By: Bruce Jenkins, Chronicle Staff Writer
AS THEY lean heavily toward a three-man pitching rotation for the postseason, the A’s seem almost giddy over their opening-game options. “Who do you choose?” general manager Billy Beane said this week. “The advantage we have is Hudson, Mulder and Zito — flip a coin.”
On the surface, it’s a can’t-miss deal. Barry Zito is on a Cy Young Award pace, while Tim Hudson and Mark Mulder had phenomenal recent starts against the Mariners and Angels. But when it comes to bringing someone back on three days’ rest for Game 4, there’s only one choice. Zito has been preparing for this since he was 8 years old.
He never did follow the code. Youth-ball coaches told Zito, “Don’t pick up a ball. Then go out and throw with all your might.” He did just the opposite. Under the tutelage of his father, Joe, Barry threw every single day. On the days he pitched in Little League, he’d throw a simulated five innings in his backyard that morning.
“I didn’t know much about baseball,” Joe said recently. “I’m a musician, and in my business, you rehearse. You toe the line, and the results come. So we practiced. We were out throwing in the backyard seven days a week, summer or winter, from when he was 8 until he went to college.”
Like a hidden experiment suddenly thrust upon the world, Barry was perceived as a mad eccentric who surely would see the light eventually. But he met a kindred spirit, Alan Jaeger, during the 1997 season at UC Santa Barbara. Jaeger, who remains Barry’s arm-strengthening coach, is big on mental approach, yoga, stretching exercises, long-tossing — all the things Crazy Barry does on the sidelines today.
“By the time Barry transferred to USC, he could throw 160, 180 pitches and it wouldn’t really have an effect,” says the 38-year-old Jaeger, who now runs professional camps for athletes in all sports. “And the very next day he’d go out and long-toss 350 feet. I’m sort of like (A’s pitching coach) Rick Peterson — I don’t like to see him more than 110 pitches or so. But Barry is unique, in that his arm is built to throw year-round, almost as often as you want.”
Within the confines of a major-league organization, young pitchers find that coaches have their own way of doing things. Some demand a lot of rest and specific off-days for throwing; some like their long-tossing about 120 feet on a line, while Zito prefers a long, high arc. “I knew all of this could be a problem,” Joe said. “When Barry got drafted by the A’s, I told his agent the hell with the money, we can figure that out. I need the conditioning clause. If they say no, we take a walk.”

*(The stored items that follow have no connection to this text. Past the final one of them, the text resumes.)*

-- ==== Sys2Proof/Machine/Core.lean ====
section
/-! DEFINITION. Machine.Core: the machine behind the host's interface. -/

def Sys2Proof.core : Host.Core := { State := Sys2Proof.Machine.State, Fault := Sys2Proof.Machine.Fault, Refusal := Sys2Proof.Machine.Refusal, step := Sys2Proof.Machine.step, reset := Sys2Proof.Machine.State.reset }
end

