/-- Settles O25: below the ceiling the counter climbs and falls with nothing else moved, and there is a
tick before each state looked at, so no event is pending. -/
theorem shortPulseIsAbsorbed : Obligations.ShortPulseIsAbsorbed := by
  unfold Obligations.ShortPulseIsAbsorbed
  intro s n hidle hn1 hn
  have hup {k : Nat} (hk : k ≤ n) := samplerSide_eq_iff.mp
    (samplerSide_ticks_up (samplerSide_of_idle hidle) (k := k) (by omega) (by omega))
  have hpulse (j : Nat) := samplerSide_eq_iff.mp (samplerSide_ticks_pulse hidle hn j)
  refine ⟨fun k hk => ?_, fun k hk => ?_, fun j hj => ?_, fun j => ?_⟩
  · obtain ⟨hcnt, -⟩ := hup (Nat.le_of_lt hk)
    exact smpUp_mem_tickOps.mpr (by omega)
  · obtain ⟨hcnt, hpressed, -⟩ := hup hk
    exact ⟨hcnt.trans (Nat.zero_add k), hpressed⟩
  · obtain ⟨hcnt, -⟩ := hpulse j
    exact smpDown_mem_tickOps.mpr (by omega)
  · obtain ⟨hcnt, hpressed, -, hev⟩ := hpulse j
    exact ⟨hcnt, hpressed, BitVec.eq_of_toNat_eq hev, ticks_releasePending s (by simp; omega)⟩

/-- A glitch inside a hold: `g` released samples and the first `j` of the pressed ones that make up for
them move the count alone, since `pressed` is set already. -/
theorem samplerSide_ticks_glitch {s : State} {d e : Nat} (h : s.samplerSide = (20, true, d, e))
    {g j : Nat} (hg : g ≤ 20) (hj : j ≤ g) :
    (ticks s (List.replicate g false ++ List.replicate j true)).samplerSide =
      (20 - g + j, true, d, e) := by
  rw [ticks_append]
  exact samplerSide_ticks_up (samplerSide_ticks_released h (.inl hg)) (by omega) (fun _ => rfl)

/-- Settles O27: the count alone moves, so the operation of each sample is read off it. -/
theorem releasedGlitchInsideAHold : Obligations.ReleasedGlitchInsideAHold := by
  unfold Obligations.ReleasedGlitchInsideAHold
  intro s hcnt hpressed
  have hhold : s.samplerSide = (20, true, s.dur.toNat, s.evDuration.toNat) :=
    samplerSide_eq_iff.mpr ⟨hcnt, hpressed, rfl, rfl⟩
  have hdown {j : Nat} (hj : j ≤ 20) :=
    samplerSide_eq_iff.mp (samplerSide_ticks_released hhold (k := j) (.inl hj))
  have hglitch {g j : Nat} (hg : g ≤ 19) (hj : j ≤ g) :=
    samplerSide_eq_iff.mp (samplerSide_ticks_glitch hhold (Nat.le_succ_of_le hg) hj)
  refine ⟨fun g hg1 hg => ⟨fun j hj => ?_, fun j hj => ?_, fun j hj => ?_, ?_, ?_⟩, ?_⟩
  · obtain ⟨hc, hp, -⟩ := hdown (j := j) (by omega)
    exact ⟨hc, hp⟩
  · obtain ⟨hc, hp, hd, he⟩ := hglitch hg hj
    exact ⟨hc, hp, BitVec.eq_of_toNat_eq hd, ticks_releasePending s (by simp; omega),
      BitVec.eq_of_toNat_eq he⟩
  · obtain ⟨hc, -⟩ := hglitch hg (j := j) (by omega)
    exact smpUp_mem_tickOps.mpr (by omega)
  · obtain ⟨hc, -⟩ := hglitch hg (Nat.sub_le g 1)
    exact smpConfirm_mem_tickOps.mpr (by omega)
  · obtain ⟨hc, -⟩ := hglitch hg (Nat.le_refl g)
    exact smpHold_mem_tickOps.mpr (by omega)
  · obtain ⟨hc, hp, -⟩ := hdown (Nat.le_refl 20)
    exact ⟨hc, smpRelease_mem_tickOps.mpr ⟨rfl, hc, hp⟩⟩

/-! ### Fewer than 20 pressed samples -/

/-- No press has been confirmed or published on the way from `s` to `t`: the button does not count as
held, no event is pending, and the last event's traces are those of `s`. -/
structure NoEventSince (s t : State) : Prop where
  pressed : t.pressed = false
  releasePending : t.releasePending = false
  evDuration : t.evDuration = s.evDuration
  mode : t.mode = s.mode
  lampToggle : t.lampToggle = s.lampToggle

theorem NoEventSince.trans {s t u : State} (hst : NoEventSince s t) (htu : NoEventSince t u) :
    NoEventSince s u where
  pressed := htu.pressed
  releasePending := htu.releasePending
  evDuration := htu.evDuration.trans hst.evDuration
  mode := htu.mode.trans hst.mode
  lampToggle := htu.lampToggle.trans hst.lampToggle
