-- ==== Sys2Proof/Machine/Bytes.lean ====
section
/-! DEFINITION. Byte order, absent fields, enumeration codes and the CRC (spec/12_frame_and_packet_formats.md, R190, R191). -/

namespace Sys2Proof.Machine

/-! ## Plain and absent fields (R190) -/

/-- `n` bytes of `v`, least significant byte first. -/
def leBytes : Nat → Nat → List Byte
  | 0, _ => []
  | n + 1, v => BitVec.ofNat 8 v :: leBytes n (v / 256)

/-- The number that bytes spell, least significant byte first. -/
def leNat : List Byte → Nat
  | [] => 0
  | b :: bs => b.toNat + 256 * leNat bs

/-- An absent field: every bit of its width set. -/
def absentBytes (n : Nat) : List Byte :=
  List.replicate n 0xFF#8

/-- A received field is absent only when every byte is set. -/
def isAbsent (bs : List Byte) : Bool :=
  bs.all (· == 0xFF#8)

/-- An unsigned field of `n` bytes that may be absent. -/
def optBytes (n : Nat) : Option Nat → List Byte
  | some v => leBytes n v
  | none => absentBytes n

def flagByte (b : Bool) : List Byte :=
  [if b then 1#8 else 0#8]

/-- An enumerated field that may be absent. -/
def codeByte : Option Nat → List Byte
  | some c => [BitVec.ofNat 8 c]
  | none => [0xFF#8]

def epochBytes (e : Epoch) : List Byte :=
  leBytes 4 e.toNat

/-- Optional epoch numbers are widened to 5 bytes. -/
def optEpochBytes : Option Epoch → List Byte
  | some e => epochBytes e ++ [0#8]
  | none => absentBytes 5

/-- A signed power of 4 bytes, two's complement. -/
def intBytes (v : Int) : List Byte :=
  leBytes 4 (BitVec.ofInt 32 v).toNat

/-- Optional signed powers are widened to 5 bytes. -/
def optIntBytes : Option Int → List Byte
  | some v => intBytes v ++ [0#8]
  | none => absentBytes 5

/-! ## Reading received fields -/

/-- The `n` bytes of a body or payload from offset `i`. -/
def fieldAt (bs : List Byte) (i n : Nat) : List Byte :=
  (bs.drop i).take n

def byteAt (bs : List Byte) (i : Nat) : Byte :=
  bs.getD i 0#8

def halfAt (bs : List Byte) (i : Nat) : Half :=
  BitVec.ofNat 16 (leNat (fieldAt bs i 2))

def wordAt (bs : List Byte) (i : Nat) : Word :=
  BitVec.ofNat 32 (leNat (fieldAt bs i 4))

/-- An optional unsigned field. -/
def optNatAt (bs : List Byte) (i n : Nat) : Option Nat :=
  if isAbsent (fieldAt bs i n) then none else some (leNat (fieldAt bs i n))

/-- An optional signed power of 5 bytes, read from its low 4 bytes whatever its fifth byte holds. -/
def optIntAt (bs : List Byte) (i : Nat) : Option Int :=
  if isAbsent (fieldAt bs i 5) then none else some (wordAt bs i).toInt

/-! ## The CRC (R191) -/

def crcBit (c : Half) : Half :=
  if c.msb then (c <<< 1) ^^^ 0x1021#16 else c <<< 1

/-- One byte, most significant bit first. -/
def crcByte (c : Half) (b : Byte) : Half :=
  crcBit (crcBit (crcBit (crcBit (crcBit (crcBit (crcBit (crcBit (c ^^^ (b.setWidth 16 <<< 8)))))))))

def crc16 (bs : List Byte) : Half :=
  bs.foldl crcByte 0xFFFF#16

/-- The CRC as sent, high byte first (R190). -/
def crcBytes (c : Half) : List Byte :=
  [(c >>> 8).setWidth 8, c.setWidth 8]

/-- The CRC two received bytes spell. -/
def crcOf (high low : Byte) : Half :=
  high ++ low

/-! ## Frames and packets -/

/-- 12.1: the bytes of a frame as it leaves on HTX. -/
def TxFrame.bytes (f : TxFrame) : List Byte :=
  let covered := BitVec.ofNat 8 f.body.length :: f.kind :: f.tag :: f.body
  0xC3#8 :: covered ++ crcBytes (crc16 covered)

def OwnPacket.kindCode : OwnPacket → Byte
  | .cap .. => 1
  | .store .. => 2
  | .mark .. => 3
  | .probe .. => 4

/-- The block byte of a packet or a reply: block IDs run from 1. -/
def blockByte (b : BlockIx) : Byte :=
  BitVec.ofNat 8 (b.val + 1)

/-- 12.5: the payload of a packet of the part's own. -/
def OwnPacket.payload : OwnPacket → List Byte
  | .cap b label limit lease =>
    blockByte b :: epochBytes label ++ leBytes 2 (limit.getD (Config.releaseCapField b label).toNat) ++ leBytes 2 lease
  | .store label power lease => epochBytes label ++ intBytes power ++ leBytes 2 lease
  | .mark e => epochBytes e
  | .probe n => [n]

/-- R155: a packet of the part's own leaves with origin 0, pass mark clear, taken flag clear and mark count 0. Bits 2 to 7 of its flags
byte, which the manual gives no meaning, leave as 0 (log 33). -/
def OwnPacket.bytes (p : OwnPacket) : List Byte :=
  [0#8, p.kindCode, 0#8, 0#8] ++ p.payload ++ crcBytes (crc16 (0#8 :: p.kindCode :: p.payload))

/-! ## Enumeration codes (12.3) -/

def BlockState.code : BlockState → Nat
  | .empty => 0 | .silent => 1 | .free => 2 | .capped => 3 | .resting => 4 | .pinned => 5 | .barred => 6 | .out => 7

def UnitMode.code : UnitMode → Nat
  | .free => 0 | .capped => 1

def UnitMode.ofCode (b : Byte) : Option UnitMode :=
  if b = 0 then some .free else if b = 1 then some .capped else none

def BarCause.code : BarCause → Nat
  | .host => 0 | .noFollow => 1

def RunState.code : RunState → Nat
  | .stopped => 0 | .armed => 1 | .running => 2 | .holding => 3

def EpochSource.ofCode (b : Byte) : Option EpochSource :=
  if b = 0 then some .internal else if b = 1 then some .epochLine else if b = 2 then some .sensor else none

def Trigger.ofCode (b : Byte) : Option Trigger :=
  if b = 0 then some .immediate else if b = 1 then some .startLine else if b = 2 then some .firstFrame else none

/-- STOP option: LAPSE is false, RELEASE is true. -/
def stopReleaseOfCode (b : Byte) : Option Bool :=
  if b = 0 then some false else if b = 1 then some true else none

def HoldLine.ofCode (b : Byte) : Option HoldLine :=
  if b = 0 then some .a else if b = 1 then some .b else none

def HoldMode.code : HoldMode → Nat
  | .latched => 0 | .epoch => 1

def HoldMode.ofCode (b : Byte) : Option HoldMode :=
  if b = 0 then some .latched else if b = 1 then some .epoch else none

def HoldAction.code : HoldAction → Nat
  | .freeze => 0 | .ceiling => 1

def HoldAction.ofCode (b : Byte) : Option HoldAction :=
  if b = 0 then some .freeze else if b = 1 then some .ceiling else none

/-- A flag byte of a request: above 1 it is a value out of range (R190). -/
def flagOfByte (b : Byte) : Option Bool :=
  if b = 0 then some false else if b = 1 then some true else none

def Hold.code : Hold → Nat
  | .none => 0 | .freeze => 1 | .ceiling _ => 2

def Hold.value : Hold → Option Nat
  | .ceiling c => some c
  | _ => Option.none

def DispatchPhase.code : DispatchPhase → Nat
  | .idle => 0 | .computing _ => 1 | .staging .. => 2

def Outcome.code : Outcome → Nat
  | .complete => 0 | .frozen => 1 | .cut => 2 | .ringDown => 3

def TargetPath.code : TargetPath → Nat
  | .within => 0 | .short => 1 | .late => 2

def SampleSource.code : SampleSource → Nat
  | .waiting => 0 | .meter => 1 | .fallback => 2

def Hearing.code : Hearing → Nat
  | .waiting => 0 | .heard => 1 | .silent => 2

def Detector.code : Detector → Nat
  | .clear => 0 | .pending => 1 | .shaded => 2 | .lost => 3

def RingState.code : RingState → Nat
  | .down => 0 | .probing => 1 | .up => 2

def ProbeRecord.code : ProbeRecord → Option Nat
  | .absent => none | .queued => some 0 | .outstanding .. => some 1

def ProbeRecord.number : ProbeRecord → Option Nat
  | .outstanding n _ _ => some n.toNat
  | _ => none

def ProbeOutcome.code : ProbeOutcome → Nat
  | .returned => 0 | .failed => 1

def AlertClass.code : AlertClass → Nat
  | .trip => 0 | .derate => 1 | .restore => 2 | .note => 3

def AlertClass.ofCode (b : Byte) : Option AlertClass :=
  if b = 0 then some .trip else if b = 1 then some .derate else if b = 2 then some .restore
  else if b = 3 then some .note else none

def Gate.code : Gate → Nat
  | .closed => 0 | .opened => 1

end Sys2Proof.Machine
end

The A’s agreed. Zito marches to the cadence of his private drummer and 22 wins. He’s old style: Games 1, 4 and 7. His time has come.
SORT OUT THE SILVER
In the most tragic cases, it takes death to bring a person to life. Bob Hayes was a broken man in recent years, fighting severe health problems that stemmed in part from his post-career drinking. There was a long-ago bust for selling narcotics to an undercover cop, and the NFL turned its back, methodically keeping him out of the Hall of Fame. Now Hayes is gone, and NFL Films takes over: No. 22 of the Dallas Cowboys. Catching slightly flawed but poetic bombs from Don Meredith. Simply blowing by people. A tough man, too. Destroying all notion of man-to-man defense and single-handedly creating the need for zones. The flat-out burners who came thereafter — Warren Wells, Cliff Branch, Homer Jones — owed it all to Hayes, who changed the game. When you notice that Lawrence Taylor and O.J. Simpson have Hall of Fame plaques, it’s time to get real and fix a great injustice . . . We mentioned this in an earlier column, but it bears repeating: Hayes ran sprints with more style (so distinctive) and desire than anyone who ever lived. Put everyone in a mythical race, all in their prime: Jesse Owens, Carl Lewis, Jim Hines, John Carlos, Tim Montgomery, the lot of ’em: Bullet Bob wins it. From behind . . . A nicer Hall of Fame note: Lute Olson has become the fourth person, joining Oscar Robertson,
Ann Meyers and Bobby Knight, to choose Pete Newell as his presenter (next Friday in Springfield, Mass.) . . . As he looked forward to the Pete Newell Challenge, with tickets going on sale Oct. 21 for the Cal-Kansas/Stanford- Gonzaga doubleheader at the Arena in Oakland, Newell had this comment about the Americans’ desultory performance at the recent World Championships: “It’s not that the rest of the basketball world has caught up to us. It’s that we’ve slipped back to them.” . . . We’re strongly behind the local sentiment backing Art Howe as Manager of the Year, but it’s a body-of-work affair that might be ignored again. With Mike Scioscia in charge, the Angels could be the first team to finish more than 40 games out (41, last year) and rebound into first place since the 1898-99 Brooklyn Bridegrooms. You know how sentimental those voters get over wedding themes . . . The more TV shots you get of the Dodgers’ bench, the more you wonder: Is that Jack Clark or actor Danny Aiello? . . . Hey, it’s Phil Mickelson! But more importantly, LPMG Consulting! Yeah, Phil! You go consult! . . . Late at night, in a deep and dark mood, we always fancied Stevie Ray Vaughan’s “Riviera Paradise” as the ultimate goin’-home ballpark music after a tough loss. The A’s made it a reality after that 1-0 loss to the Angels Tuesday night . . . Somebody’s going to come up very big on Sunday, Steve Spurrier or Terrell Owens. For the 49ers’ sake, it had better be Owens . . . Didn’t think anyone could match Jerry Jones’ lip-bubbling, fish- face exhale in exasperation, but Spurrier did it just as grotesquely on the sidelines Sunday. The price: It will be shown forever, every time a Spurrier team goes sour . . . With his customarily solid logic, KNBR’s Tom Tolbert said it all about the DH: “I was always an American League guy because I grew up with the Angels, but the more I’m around the National League, the more I realize it’s a superior brand of baseball. Real baseball. I mean, if you’re out there with a glove, you should bat.” And every little kid knows it.